● **PROVIDED DATA**:
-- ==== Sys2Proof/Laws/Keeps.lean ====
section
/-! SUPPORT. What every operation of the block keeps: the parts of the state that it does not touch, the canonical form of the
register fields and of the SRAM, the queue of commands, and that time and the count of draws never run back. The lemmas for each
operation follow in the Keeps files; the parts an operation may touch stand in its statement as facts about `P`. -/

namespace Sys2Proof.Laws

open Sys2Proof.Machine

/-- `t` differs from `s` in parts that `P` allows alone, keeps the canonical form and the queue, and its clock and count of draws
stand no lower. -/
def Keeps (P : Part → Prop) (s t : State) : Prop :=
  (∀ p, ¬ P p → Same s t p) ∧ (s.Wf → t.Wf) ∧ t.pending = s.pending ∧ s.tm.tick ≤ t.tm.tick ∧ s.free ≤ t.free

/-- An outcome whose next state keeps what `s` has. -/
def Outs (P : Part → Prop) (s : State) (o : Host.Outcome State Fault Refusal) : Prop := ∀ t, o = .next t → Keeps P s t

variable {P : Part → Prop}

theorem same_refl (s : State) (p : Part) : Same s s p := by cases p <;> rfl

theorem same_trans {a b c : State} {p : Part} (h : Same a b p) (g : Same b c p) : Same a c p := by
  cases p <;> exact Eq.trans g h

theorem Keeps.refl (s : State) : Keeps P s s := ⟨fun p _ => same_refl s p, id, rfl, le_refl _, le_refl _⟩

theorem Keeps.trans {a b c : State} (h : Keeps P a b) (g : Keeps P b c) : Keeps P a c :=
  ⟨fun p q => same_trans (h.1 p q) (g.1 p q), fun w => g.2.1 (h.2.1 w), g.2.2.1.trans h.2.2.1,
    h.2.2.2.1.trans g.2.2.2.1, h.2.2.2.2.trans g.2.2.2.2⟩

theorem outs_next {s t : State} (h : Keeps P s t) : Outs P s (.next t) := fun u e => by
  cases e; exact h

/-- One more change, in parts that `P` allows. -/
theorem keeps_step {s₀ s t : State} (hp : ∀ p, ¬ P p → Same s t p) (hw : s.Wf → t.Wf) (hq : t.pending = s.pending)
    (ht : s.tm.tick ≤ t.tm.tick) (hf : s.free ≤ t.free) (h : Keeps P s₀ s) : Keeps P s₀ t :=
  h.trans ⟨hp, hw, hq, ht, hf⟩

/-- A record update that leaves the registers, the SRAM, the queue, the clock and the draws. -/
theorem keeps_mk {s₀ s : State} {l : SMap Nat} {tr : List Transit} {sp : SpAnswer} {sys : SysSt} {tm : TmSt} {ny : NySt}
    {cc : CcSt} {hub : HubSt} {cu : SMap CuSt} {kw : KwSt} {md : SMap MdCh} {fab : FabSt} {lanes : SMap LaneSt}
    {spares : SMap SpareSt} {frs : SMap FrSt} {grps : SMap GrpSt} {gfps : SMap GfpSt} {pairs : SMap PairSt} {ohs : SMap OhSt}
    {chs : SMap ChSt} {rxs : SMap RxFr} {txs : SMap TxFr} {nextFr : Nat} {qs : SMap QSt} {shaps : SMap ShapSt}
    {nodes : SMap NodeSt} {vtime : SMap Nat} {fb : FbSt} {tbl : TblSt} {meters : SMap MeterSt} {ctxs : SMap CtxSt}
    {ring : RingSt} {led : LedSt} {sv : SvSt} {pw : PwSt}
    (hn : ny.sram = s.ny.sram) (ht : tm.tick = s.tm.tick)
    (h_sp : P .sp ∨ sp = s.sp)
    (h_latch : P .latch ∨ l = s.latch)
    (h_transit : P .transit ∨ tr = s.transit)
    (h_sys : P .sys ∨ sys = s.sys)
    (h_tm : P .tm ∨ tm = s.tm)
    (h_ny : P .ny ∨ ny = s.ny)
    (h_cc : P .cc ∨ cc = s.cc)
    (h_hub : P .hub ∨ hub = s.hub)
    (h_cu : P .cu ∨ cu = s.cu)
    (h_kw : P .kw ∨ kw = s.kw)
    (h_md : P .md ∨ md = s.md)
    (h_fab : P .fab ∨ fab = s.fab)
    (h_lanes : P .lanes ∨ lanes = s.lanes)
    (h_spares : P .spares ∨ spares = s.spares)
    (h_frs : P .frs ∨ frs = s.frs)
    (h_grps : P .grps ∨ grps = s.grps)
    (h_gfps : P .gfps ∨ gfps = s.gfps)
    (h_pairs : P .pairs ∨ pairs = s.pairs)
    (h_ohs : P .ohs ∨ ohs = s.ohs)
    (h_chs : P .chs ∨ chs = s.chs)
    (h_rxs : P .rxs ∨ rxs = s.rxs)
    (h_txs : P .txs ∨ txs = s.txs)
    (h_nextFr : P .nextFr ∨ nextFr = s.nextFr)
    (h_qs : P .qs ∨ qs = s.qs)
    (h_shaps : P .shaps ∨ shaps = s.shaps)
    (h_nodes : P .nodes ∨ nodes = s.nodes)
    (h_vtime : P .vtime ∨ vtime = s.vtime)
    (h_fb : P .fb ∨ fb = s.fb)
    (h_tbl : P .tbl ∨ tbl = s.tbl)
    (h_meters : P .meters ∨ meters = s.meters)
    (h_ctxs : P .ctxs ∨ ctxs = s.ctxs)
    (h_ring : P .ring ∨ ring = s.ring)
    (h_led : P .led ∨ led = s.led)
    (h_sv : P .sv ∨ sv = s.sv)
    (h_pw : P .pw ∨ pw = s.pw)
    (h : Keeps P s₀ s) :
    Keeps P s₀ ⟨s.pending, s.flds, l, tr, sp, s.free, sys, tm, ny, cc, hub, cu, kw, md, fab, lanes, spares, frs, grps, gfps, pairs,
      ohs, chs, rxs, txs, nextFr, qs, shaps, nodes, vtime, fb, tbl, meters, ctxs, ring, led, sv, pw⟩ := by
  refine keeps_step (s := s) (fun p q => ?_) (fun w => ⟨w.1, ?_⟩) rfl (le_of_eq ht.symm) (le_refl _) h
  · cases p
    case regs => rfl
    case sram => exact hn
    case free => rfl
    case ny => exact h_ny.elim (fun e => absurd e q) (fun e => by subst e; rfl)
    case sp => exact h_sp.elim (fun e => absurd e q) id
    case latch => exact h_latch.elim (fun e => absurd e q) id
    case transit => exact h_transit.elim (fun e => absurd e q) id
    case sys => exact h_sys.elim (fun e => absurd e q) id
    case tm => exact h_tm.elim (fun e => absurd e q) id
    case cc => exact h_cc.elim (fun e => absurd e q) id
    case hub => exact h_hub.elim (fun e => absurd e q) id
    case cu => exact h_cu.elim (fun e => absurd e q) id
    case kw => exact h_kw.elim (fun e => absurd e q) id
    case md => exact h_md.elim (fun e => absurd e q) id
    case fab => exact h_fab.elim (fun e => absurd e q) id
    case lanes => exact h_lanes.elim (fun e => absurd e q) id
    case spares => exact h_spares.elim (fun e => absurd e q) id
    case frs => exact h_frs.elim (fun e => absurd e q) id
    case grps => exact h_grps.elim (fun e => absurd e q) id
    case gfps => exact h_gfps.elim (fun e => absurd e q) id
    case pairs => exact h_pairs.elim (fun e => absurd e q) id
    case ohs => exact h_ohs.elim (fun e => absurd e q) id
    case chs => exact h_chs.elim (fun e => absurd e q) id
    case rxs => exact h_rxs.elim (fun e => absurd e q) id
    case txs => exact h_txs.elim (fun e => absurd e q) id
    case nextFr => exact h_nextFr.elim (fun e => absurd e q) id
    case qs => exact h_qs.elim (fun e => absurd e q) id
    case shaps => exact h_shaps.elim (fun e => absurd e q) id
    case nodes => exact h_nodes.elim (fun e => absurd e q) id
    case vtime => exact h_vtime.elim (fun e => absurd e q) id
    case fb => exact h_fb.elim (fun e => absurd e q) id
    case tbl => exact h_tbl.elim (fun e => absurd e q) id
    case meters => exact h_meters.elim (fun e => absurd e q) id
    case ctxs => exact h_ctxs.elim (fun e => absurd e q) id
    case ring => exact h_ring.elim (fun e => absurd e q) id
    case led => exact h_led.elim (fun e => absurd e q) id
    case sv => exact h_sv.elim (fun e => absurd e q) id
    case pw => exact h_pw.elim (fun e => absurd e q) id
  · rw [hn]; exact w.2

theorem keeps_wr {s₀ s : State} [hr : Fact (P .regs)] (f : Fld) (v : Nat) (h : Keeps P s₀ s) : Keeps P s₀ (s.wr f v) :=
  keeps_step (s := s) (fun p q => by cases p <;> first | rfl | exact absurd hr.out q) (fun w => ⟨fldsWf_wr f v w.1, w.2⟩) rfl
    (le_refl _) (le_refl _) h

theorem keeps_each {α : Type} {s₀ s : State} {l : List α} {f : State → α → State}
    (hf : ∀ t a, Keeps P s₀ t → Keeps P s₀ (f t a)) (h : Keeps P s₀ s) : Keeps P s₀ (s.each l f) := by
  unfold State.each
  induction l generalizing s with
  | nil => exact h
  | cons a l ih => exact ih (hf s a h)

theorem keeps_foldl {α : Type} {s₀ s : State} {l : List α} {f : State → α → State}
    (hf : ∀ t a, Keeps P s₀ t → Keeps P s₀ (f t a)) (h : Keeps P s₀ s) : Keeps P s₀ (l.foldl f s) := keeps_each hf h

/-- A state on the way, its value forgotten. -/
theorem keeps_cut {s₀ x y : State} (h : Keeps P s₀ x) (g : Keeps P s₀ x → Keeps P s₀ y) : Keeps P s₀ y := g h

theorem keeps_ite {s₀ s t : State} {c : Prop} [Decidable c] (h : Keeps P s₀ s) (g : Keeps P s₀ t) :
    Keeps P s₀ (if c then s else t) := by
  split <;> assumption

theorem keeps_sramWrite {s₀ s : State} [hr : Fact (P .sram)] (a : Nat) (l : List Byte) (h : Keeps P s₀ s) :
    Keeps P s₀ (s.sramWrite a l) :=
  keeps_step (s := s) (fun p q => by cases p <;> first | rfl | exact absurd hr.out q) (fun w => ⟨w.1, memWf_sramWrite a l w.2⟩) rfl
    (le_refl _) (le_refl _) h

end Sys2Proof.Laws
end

● **EXERCISE DESCRIPTION**: Retype, exactly as written, everything from the first line of the data above through the line containing "cases p <;> exact Eq.trans g h". Nothing else should appear.

● **TASK OUTPUT**:
-- ==== Sys2Proof/Laws/Keeps.lean ====
section
/-! SUPPORT. What every operation of the block keeps: the parts of the state that it does not touch, the canonical form of the
register fields and of the SRAM, the queue of commands, and that time and the count of draws never run back. The lemmas for each
operation follow in the Keeps files; the parts an operation may touch stand in its statement as facts about `P`. -/

namespace Sys2Proof.Laws

open Sys2Proof.Machine

/-- `t` differs from `s` in parts that `P` allows alone, keeps the canonical form and the queue, and its clock and count of draws
stand no lower. -/
def Keeps (P : Part → Prop) (s t : State) : Prop :=
  (∀ p, ¬ P p → Same s t p) ∧ (s.Wf → t.Wf) ∧ t.pending = s.pending ∧ s.tm.tick ≤ t.tm.tick ∧ s.free ≤ t.free

/-- An outcome whose next state keeps what `s` has. -/
def Outs (P : Part → Prop) (s : State) (o : Host.Outcome State Fault Refusal) : Prop := ∀ t, o = .next t → Keeps P s t

variable {P : Part → Prop}

theorem same_refl (s : State) (p : Part) : Same s s p := by cases p <;> rfl

theorem same_trans {a b c : State} {p : Part} (h : Same a b p) (g : Same b c p) : Same a c p := by
  cases p <;> exact Eq.trans g h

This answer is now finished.